-- PROBLEM TO SOLVE --
Where the records below show a line containing "and evaluated. -/", start copying; end with the line containing "rintro b s r", and copy it too.

-- EXERCISE MATERIALS --
/-! ### The grade (R90, R92, R93) -/

/-- The quality code that the grade reads is the last one, or before the first completion that of the bound entry. -/
theorem State.qualityOf_toNat {q : Nat} (last : ∀ code, (s.binding b).acct.lastQuality = some code → q = code.toNat)
    (entry : (s.binding b).acct.lastQuality = none → ∀ e ∈ s.sources, e.bound = some b → q = e.quality.toNat)
    (bound : (s.binding b).acct.lastQuality = none → ∃ e ∈ s.sources, e.bound = some b) : (s.qualityOf b).toNat = q := by
  unfold State.qualityOf
  split
  · next code h => exact (last code h).symm
  · next h =>
    split
    · next e found =>
      exact (entry h e (List.mem_of_find?_eq_some found) (by simpa using List.find?_some found)).symm
    · next found =>
      obtain ⟨e, mem, here⟩ := bound h
      exact absurd here (by simpa using List.find?_eq_none.mp found e mem)

theorem State.gradeOf_of_active (active : (s.binding b).state.active = true) :
    s.gradeOf b = (s.binding b).gradeFor s.opts s.store.link (s.qualityOf b).toNat := by
  simp [State.gradeOf, Binding.gradeFor, active]

theorem State.offerTake_of_active (active : (s.binding b).state.active = true) {clip : Clip}
    (h : (s.binding b).clip = some clip) :
    s.offerTake b = s.offer (.take clip (s.binding b).acct.grade (s.binding b).coord.role (s.binding b).coord.primary) := by
  simp [State.offerTake, active, h]

theorem State.recomputeGrade_of_fixed (h : s.gradeOf b = (s.binding b).acct.grade) : s.recomputeGrade b = s := if_pos h

theorem State.recomputeGrade_of_changed (h : s.gradeOf b ≠ (s.binding b).acct.grade) :
    s.recomputeGrade b = ((s.updAcct b (fun a => { a with grade := s.gradeOf b })).offerTake b).evaluate b := if_neg h

/-- Settles O18: the grade is the one of the table, and a changed one is stored, told and evaluated. -/
theorem gradeRecomputed : Obligations.GradeRecomputed := by
  rintro b s r q g rfl active last entry bound rfl
  rw [← State.qualityOf_toNat last entry bound, ← State.gradeOf_of_active active]
  refine ⟨State.recomputeGrade_of_fixed ∘ Eq.symm ∘ Eq.symm, fun changed clip hclip => ?_⟩
  rw [State.recomputeGrade_of_changed changed, State.offerTake_of_active (by simpa using active) (by simpa using hclip)]
  simp [State.updAcct]

end Sys2Proof.Machine
end

section
/-! What the coordination of a recording leaves of a binding record (chapter 6): its state, window, accounting and terms stay,
while its coordination state, its grade, the frames that wait for a browse decision and the counters of writes and yields may
move. -/

namespace Sys2Proof.Machine

/-- What coordination leaves alone: a record without its coordination state, grade, undecided frames and the counters of
writes, yields, failed jobs and holes. -/
def Binding.recording (r : Binding) : Binding :=
  { r with
    acct := { r.acct with grade := 0 }
    coord := {}
    counters := { r.counters with liveWrites := 0, fills := 0, yields := 0, failedJobs := 0, browseHoles := 0 }
    undecided := [] }

/-- The records of a state but for what coordination moves. -/
def State.recordings (s : State) (b : BindingNo) : Binding := (s.binding b).recording

variable (s : State) (b : BindingNo)

section Reading

variable {s} {u : State} (h : u.recordings = s.recordings) (b : BindingNo)
include h

theorem State.state_of_recordings : (u.binding b).state = (s.binding b).state :=
  (congrArg Binding.state (congrFun h b) :)

theorem State.terms_of_recordings : (u.binding b).terms = (s.binding b).terms :=
  (congrArg Binding.terms (congrFun h b) :)

theorem State.effEnd_of_recordings : (u.binding b).effEnd = (s.binding b).effEnd :=
  (congrArg Binding.effEnd (congrFun h b) :)

theorem State.asm_of_recordings : (u.binding b).asm = (s.binding b).asm :=
  (congrArg Binding.asm (congrFun h b) :)

theorem State.acct_of_recordings :
    (u.binding b).acct = { (s.binding b).acct with grade := (u.binding b).acct.grade } := by
  have same := congrArg (fun r => ({ r.acct with grade := (u.binding b).acct.grade } : Accounting)) (congrFun h b)
  exact same

end Reading

/-! ### The updates -/

theorem State.recordings_updBinding {f : Binding → Binding} (h : (f (s.binding b)).recording = (s.binding b).recording) :
    (s.updBinding b f).recordings = s.recordings := by
  funext x
  unfold State.recordings
  rw [State.binding_updBinding]
  split
  · next here => rw [here, h]
  · rfl

@[simp] theorem State.recordings_updCoord (f : Coordination → Coordination) : (s.updCoord b f).recordings = s.recordings :=
  s.recordings_updBinding b rfl

@[simp] theorem State.recordings_setGrade (f : Accounting → Nat) :
    (s.updAcct b (fun a => { a with grade := f a })).recordings = s.recordings := s.recordings_updBinding b rfl

/-- The counts that coordination makes. -/
def BindingCounter.ofCoordination (c : BindingCounter) : Prop :=
  c = .liveWrites ∨ c = .fills ∨ c = .yields ∨ c = .failedJobs ∨ c = .browseHoles

theorem State.recordings_count {c : BindingCounter} (h : c.ofCoordination) (k : Nat) :
    (s.count b c k).recordings = s.recordings := by
  unfold State.count
  split
  · refine s.recordings_updBinding b ?_
    rcases h with rfl | rfl | rfl | rfl | rfl <;> rfl
  · rfl

theorem State.recordings_of_bindings {s u : State} (h : u.bindings = s.bindings) : u.recordings = s.recordings := by
  funext b
  unfold State.recordings State.binding
  rw [h]

@[simp] theorem State.recordings_updFrame (i : Nat) (g : FrameRecord → FrameRecord) :
    (s.updFrame i g).recordings = s.recordings := rfl

@[simp] theorem State.recordings_updStore (f : Store → Store) : (s.updStore f).recordings = s.recordings := rfl

@[simp] theorem State.recordings_updCounters (f : NodeCounters → NodeCounters) :
    (s.updCounters f).recordings = s.recordings := rfl

@[simp] theorem State.freeFrame_bindings (i : Nat) : (s.freeFrame i).bindings = s.bindings := by
  obtain ⟨fr, n, h⟩ := s.freeFrame_spec i
  rw [h]

@[simp] theorem State.releaseFrame_bindings (i : Nat) : (s.releaseFrame i).bindings = s.bindings := by
  obtain ⟨fr, n, h⟩ := s.releaseFrame_spec i
  rw [h]

@[simp] theorem State.giveBack_bindings (i : Nat) : (s.giveBack i).bindings = s.bindings := by
  obtain ⟨fr, n, h⟩ := s.giveBack_spec i
  rw [h]

@[simp] theorem State.offer_bindings (n : Notice) : (s.offer n).bindings = s.bindings := by
  obtain ⟨l, c, h⟩ := s.offer_spec n
  rw [h]

@[simp] theorem State.offerTake_bindings : (s.offerTake b).bindings = s.bindings := by
  unfold State.offerTake
  dsimp only
  split
  · split
    · rfl
    · exact s.offer_bindings _
  · rfl

@[simp] theorem State.recordings_releaseFrame (i : Nat) : (s.releaseFrame i).recordings = s.recordings :=
  State.recordings_of_bindings (s.releaseFrame_bindings i)

@[simp] theorem State.recordings_giveBack (i : Nat) : (s.giveBack i).recordings = s.recordings :=
  State.recordings_of_bindings (s.giveBack_bindings i)

@[simp] theorem State.recordings_offerTake : (s.offerTake b).recordings = s.recordings :=
  State.recordings_of_bindings (s.offerTake_bindings b)

theorem State.recordings_foldl {α : Type} {f : State → α → State} (h : ∀ s x, (f s x).recordings = s.recordings) (l : List α) :
    (l.foldl f s).recordings = s.recordings := by
  induction l generalizing s with
  | nil => rfl
  | cons x xs ih => exact (ih _).trans (h s x)

/-! ### Extent maps, reports and yields -/

@[simp] theorem State.recordings_report (r : Run) : (s.report b r).recordings = s.recordings :=
  (State.recordings_updCounters _ _).trans (s.recordings_updCoord b _)

@[simp] theorem State.recordings_insertExtent (k : ExtentKind) (lo hi : Nat) :
    (s.insertExtent b k lo hi).recordings = s.recordings := s.recordings_updCoord b _

@[simp] theorem State.recordings_ownGap (lo hi : Nat) : (s.ownGap b lo hi).recordings = s.recordings := by
  unfold State.ownGap
  dsimp only
  split
  · split <;> simp
  · rfl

-- ANSWER FOR THIS EXERCISE --
/-- Settles O18: the grade is the one of the table, and a changed one is stored, told and evaluated. -/
theorem gradeRecomputed : Obligations.GradeRecomputed := by
  rintro b s r q g rfl active last entry bound rfl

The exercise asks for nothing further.